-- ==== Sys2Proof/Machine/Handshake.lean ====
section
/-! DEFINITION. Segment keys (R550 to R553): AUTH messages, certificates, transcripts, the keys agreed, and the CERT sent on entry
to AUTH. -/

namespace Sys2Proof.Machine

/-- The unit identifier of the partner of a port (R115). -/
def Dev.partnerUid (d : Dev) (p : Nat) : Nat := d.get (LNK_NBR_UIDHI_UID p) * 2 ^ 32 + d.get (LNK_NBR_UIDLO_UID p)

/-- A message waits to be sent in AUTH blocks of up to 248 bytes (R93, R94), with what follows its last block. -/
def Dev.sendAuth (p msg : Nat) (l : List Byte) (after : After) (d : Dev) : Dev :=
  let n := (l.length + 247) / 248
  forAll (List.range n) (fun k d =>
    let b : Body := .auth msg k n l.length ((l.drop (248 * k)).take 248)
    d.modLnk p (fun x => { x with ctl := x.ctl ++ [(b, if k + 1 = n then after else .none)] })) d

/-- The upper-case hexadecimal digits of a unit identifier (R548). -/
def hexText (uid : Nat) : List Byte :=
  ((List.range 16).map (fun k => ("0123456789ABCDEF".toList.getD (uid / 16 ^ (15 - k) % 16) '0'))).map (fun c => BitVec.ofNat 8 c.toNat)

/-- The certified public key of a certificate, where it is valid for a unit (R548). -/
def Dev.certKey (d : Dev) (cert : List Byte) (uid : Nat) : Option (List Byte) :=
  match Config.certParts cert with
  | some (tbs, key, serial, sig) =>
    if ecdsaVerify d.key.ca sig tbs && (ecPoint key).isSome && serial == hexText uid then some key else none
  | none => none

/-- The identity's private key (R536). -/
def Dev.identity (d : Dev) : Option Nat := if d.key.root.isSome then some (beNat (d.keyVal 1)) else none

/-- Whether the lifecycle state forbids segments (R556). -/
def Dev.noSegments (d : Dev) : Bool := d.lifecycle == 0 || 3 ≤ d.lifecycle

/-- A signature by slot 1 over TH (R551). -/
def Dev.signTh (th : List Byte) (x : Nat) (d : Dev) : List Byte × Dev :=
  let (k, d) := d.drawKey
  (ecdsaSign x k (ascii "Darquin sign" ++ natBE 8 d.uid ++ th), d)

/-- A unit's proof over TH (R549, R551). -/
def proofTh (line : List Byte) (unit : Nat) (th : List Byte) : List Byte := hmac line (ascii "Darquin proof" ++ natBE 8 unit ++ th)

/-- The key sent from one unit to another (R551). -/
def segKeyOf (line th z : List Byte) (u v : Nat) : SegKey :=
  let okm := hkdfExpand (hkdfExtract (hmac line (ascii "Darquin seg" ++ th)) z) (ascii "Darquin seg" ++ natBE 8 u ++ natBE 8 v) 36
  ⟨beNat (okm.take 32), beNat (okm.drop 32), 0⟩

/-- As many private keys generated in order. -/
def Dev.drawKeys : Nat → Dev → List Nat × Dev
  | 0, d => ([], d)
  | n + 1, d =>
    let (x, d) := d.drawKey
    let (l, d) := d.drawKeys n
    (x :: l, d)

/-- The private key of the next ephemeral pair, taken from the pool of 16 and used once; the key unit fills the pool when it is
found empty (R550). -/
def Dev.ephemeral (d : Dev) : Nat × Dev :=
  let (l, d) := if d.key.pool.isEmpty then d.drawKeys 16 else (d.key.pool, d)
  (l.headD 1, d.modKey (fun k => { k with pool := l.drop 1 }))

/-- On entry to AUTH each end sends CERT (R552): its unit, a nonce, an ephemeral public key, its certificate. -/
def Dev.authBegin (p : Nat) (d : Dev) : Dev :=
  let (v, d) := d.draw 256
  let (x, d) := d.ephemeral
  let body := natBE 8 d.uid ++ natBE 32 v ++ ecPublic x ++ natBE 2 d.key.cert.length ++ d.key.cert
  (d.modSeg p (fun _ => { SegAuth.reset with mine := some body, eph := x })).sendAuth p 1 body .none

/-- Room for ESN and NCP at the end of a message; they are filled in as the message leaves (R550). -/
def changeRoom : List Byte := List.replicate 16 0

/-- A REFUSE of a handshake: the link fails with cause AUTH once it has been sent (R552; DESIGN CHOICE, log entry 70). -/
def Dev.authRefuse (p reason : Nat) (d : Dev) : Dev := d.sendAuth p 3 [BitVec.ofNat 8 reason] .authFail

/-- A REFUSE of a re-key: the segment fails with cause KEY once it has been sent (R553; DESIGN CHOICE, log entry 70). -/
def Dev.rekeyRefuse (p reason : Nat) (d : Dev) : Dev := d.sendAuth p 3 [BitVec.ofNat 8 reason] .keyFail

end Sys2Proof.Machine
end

■ ■ ■ ■ ■

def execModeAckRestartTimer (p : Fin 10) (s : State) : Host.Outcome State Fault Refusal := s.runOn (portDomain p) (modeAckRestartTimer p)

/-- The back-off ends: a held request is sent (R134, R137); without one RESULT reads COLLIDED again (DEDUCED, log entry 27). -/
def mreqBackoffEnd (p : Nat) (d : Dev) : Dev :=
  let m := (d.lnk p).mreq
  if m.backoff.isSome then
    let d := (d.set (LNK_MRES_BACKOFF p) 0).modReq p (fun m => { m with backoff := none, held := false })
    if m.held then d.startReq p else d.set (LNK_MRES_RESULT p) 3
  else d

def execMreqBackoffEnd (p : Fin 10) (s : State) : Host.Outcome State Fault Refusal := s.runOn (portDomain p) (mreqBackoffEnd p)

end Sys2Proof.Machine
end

■ ■ ■ ■ ■

Repeat, word for word, the lines above between the line holding "-- ==== Sys2Proof/Machine/Handshake.lean" and the line holding "port (R115). -/", inclusive; omit everything else.

#### Solution for this task
-- ==== Sys2Proof/Machine/Handshake.lean ====
section
/-! DEFINITION. Segment keys (R550 to R553): AUTH messages, certificates, transcripts, the keys agreed, and the CERT sent on entry
to AUTH. -/

namespace Sys2Proof.Machine

/-- The unit identifier of the partner of a port (R115). -/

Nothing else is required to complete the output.